- **How to complete this task**
Wherever the string "omega" turns up in the data, copy the whole line.

::: Information given

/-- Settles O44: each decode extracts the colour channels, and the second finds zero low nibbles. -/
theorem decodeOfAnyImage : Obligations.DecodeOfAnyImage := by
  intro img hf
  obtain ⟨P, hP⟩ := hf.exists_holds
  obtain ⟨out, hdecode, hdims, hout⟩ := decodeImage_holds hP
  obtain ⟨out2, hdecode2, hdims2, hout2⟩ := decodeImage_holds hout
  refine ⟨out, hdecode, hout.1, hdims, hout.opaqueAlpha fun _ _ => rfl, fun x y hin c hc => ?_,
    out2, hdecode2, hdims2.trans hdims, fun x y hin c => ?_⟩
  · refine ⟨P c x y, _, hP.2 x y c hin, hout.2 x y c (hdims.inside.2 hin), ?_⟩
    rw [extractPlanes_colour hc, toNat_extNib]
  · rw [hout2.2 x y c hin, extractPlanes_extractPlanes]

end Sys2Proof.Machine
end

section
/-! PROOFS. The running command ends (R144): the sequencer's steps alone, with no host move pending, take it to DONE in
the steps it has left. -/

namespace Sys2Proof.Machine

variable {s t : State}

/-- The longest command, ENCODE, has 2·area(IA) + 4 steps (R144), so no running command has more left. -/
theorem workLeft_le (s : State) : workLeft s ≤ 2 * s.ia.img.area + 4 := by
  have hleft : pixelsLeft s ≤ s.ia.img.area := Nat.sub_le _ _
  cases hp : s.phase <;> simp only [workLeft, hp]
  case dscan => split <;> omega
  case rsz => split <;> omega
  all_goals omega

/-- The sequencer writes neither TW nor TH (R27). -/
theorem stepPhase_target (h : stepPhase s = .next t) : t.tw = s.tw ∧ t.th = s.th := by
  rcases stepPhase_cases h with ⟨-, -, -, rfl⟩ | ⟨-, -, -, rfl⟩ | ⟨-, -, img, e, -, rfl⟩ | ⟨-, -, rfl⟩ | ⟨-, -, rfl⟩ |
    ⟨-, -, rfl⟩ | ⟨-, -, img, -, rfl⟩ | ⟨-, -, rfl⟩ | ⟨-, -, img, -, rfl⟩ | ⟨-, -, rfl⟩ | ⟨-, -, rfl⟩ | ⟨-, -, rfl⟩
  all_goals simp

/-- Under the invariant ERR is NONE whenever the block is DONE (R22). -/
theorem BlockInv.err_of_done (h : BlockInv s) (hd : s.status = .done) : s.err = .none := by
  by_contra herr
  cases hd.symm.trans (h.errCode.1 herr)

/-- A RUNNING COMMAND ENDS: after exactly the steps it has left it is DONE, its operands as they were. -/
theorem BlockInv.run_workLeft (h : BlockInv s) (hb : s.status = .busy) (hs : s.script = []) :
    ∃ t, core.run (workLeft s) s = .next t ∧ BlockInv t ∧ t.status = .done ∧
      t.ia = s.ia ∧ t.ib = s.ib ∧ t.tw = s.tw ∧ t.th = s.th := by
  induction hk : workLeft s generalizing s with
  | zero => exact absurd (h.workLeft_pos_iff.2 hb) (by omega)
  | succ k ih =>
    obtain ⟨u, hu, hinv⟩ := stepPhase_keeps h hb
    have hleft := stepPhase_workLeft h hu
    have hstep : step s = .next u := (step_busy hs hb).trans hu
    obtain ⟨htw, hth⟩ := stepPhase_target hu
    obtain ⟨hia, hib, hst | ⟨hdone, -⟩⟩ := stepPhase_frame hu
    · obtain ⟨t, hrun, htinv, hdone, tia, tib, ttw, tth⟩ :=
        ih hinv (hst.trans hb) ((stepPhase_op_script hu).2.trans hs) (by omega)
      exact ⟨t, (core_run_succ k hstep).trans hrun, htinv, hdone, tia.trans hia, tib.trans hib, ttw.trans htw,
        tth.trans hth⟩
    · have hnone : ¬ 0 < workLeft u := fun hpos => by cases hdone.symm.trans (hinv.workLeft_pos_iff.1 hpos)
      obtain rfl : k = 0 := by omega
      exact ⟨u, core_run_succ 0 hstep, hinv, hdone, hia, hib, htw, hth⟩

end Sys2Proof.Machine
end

::::::
::: Information given

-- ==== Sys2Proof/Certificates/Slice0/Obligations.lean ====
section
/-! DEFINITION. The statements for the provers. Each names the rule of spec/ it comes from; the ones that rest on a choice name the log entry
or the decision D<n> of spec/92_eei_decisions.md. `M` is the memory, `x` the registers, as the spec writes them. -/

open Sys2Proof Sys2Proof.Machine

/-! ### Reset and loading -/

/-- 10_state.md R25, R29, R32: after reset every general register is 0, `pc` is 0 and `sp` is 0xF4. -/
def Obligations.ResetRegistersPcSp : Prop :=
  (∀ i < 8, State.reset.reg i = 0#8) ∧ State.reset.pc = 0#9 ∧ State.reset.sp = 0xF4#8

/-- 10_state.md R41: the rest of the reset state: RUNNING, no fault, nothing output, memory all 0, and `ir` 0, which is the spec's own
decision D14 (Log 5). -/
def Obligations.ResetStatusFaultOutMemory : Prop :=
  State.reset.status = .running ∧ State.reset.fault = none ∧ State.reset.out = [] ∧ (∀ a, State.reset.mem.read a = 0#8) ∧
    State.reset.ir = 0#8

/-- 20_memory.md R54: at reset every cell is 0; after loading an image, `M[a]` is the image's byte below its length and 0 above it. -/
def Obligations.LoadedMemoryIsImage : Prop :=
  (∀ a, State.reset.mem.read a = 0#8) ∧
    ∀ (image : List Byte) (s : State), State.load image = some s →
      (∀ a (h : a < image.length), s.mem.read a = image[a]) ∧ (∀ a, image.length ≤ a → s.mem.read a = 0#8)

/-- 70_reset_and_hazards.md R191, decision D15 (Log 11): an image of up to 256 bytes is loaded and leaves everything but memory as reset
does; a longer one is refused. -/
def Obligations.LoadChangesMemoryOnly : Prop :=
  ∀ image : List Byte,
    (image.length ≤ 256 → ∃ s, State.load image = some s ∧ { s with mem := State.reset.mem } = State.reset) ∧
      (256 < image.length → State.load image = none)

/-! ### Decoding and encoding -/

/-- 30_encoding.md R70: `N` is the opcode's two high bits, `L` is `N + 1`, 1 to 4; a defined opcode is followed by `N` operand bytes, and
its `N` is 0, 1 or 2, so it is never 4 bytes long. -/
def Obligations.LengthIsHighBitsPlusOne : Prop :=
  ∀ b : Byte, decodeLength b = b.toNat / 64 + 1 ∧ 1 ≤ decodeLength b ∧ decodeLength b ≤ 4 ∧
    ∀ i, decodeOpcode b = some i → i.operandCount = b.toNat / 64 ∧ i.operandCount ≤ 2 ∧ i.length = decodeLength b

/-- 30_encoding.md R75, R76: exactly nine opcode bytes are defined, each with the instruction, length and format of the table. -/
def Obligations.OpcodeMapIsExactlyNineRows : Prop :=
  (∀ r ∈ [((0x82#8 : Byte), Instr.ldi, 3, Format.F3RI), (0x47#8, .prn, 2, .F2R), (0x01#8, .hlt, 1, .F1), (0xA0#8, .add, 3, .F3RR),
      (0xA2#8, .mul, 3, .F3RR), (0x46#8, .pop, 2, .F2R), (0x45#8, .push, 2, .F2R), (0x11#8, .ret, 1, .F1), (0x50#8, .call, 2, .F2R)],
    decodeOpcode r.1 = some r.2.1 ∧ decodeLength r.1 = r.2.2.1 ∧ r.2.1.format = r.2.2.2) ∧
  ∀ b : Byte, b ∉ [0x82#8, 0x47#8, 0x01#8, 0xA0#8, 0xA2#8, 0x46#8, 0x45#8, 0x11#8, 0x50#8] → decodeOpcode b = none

::::::
::: Information given

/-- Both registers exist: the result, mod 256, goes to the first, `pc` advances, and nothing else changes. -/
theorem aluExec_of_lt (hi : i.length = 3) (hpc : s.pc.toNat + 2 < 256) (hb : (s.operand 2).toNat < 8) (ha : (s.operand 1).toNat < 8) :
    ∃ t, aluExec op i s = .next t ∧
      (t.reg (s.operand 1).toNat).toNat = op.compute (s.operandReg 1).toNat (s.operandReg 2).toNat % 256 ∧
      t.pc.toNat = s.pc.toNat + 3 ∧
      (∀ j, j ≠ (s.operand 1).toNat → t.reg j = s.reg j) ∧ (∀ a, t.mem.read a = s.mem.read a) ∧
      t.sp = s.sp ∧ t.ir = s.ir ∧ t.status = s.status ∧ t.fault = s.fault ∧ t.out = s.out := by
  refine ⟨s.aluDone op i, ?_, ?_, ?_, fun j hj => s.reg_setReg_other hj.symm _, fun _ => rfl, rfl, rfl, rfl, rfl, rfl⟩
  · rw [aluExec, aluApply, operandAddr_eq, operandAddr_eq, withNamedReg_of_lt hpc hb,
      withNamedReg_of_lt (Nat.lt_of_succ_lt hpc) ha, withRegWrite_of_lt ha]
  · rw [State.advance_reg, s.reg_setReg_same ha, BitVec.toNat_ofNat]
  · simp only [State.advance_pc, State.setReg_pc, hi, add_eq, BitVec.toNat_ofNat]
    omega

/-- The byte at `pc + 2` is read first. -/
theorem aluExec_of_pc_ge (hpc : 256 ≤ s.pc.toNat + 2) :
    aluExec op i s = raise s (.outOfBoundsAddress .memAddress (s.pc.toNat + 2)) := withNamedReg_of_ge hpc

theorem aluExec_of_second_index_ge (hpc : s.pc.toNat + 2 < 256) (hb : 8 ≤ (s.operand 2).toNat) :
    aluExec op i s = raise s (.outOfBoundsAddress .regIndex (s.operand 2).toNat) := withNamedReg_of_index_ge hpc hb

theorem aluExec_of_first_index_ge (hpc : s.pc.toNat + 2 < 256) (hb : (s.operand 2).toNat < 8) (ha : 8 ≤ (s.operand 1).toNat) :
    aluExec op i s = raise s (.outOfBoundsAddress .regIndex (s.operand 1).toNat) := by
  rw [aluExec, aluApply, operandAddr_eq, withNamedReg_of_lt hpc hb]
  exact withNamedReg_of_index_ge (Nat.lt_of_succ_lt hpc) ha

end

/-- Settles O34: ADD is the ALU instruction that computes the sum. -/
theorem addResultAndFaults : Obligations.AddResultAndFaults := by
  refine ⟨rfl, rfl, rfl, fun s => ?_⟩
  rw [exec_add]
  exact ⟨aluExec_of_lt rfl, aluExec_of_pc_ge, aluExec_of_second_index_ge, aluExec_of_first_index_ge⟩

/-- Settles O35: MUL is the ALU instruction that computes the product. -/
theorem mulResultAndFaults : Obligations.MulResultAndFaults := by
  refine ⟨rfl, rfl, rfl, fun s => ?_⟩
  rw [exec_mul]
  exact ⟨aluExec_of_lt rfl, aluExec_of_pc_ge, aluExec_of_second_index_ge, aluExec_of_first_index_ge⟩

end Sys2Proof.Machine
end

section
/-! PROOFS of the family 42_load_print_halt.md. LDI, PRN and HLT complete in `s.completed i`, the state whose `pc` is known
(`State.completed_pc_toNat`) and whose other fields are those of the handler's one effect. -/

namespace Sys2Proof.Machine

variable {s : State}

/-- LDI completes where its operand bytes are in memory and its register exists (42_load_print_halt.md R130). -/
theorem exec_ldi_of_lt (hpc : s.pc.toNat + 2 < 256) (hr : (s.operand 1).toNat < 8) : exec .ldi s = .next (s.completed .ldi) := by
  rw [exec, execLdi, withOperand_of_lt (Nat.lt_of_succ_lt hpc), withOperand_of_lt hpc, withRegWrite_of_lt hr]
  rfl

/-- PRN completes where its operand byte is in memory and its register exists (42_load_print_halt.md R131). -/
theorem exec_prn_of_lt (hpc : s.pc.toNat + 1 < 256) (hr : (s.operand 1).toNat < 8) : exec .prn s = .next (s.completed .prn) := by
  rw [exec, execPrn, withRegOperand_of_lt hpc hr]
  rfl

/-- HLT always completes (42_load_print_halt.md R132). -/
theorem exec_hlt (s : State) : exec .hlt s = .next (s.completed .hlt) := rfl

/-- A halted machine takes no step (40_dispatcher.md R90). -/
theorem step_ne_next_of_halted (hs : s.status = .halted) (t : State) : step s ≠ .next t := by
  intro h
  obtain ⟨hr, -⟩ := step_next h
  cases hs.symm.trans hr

::::::

- **Response box**
  case dscan => split <;> omega
  case rsz => split <;> omega
  all_goals omega
  | zero => exact absurd (h.workLeft_pos_iff.2 hb) (by omega)
        ih hinv (hst.trans hb) ((stepPhase_op_script hu).2.trans hs) (by omega)
      obtain rfl : k = 0 := by omega
    omega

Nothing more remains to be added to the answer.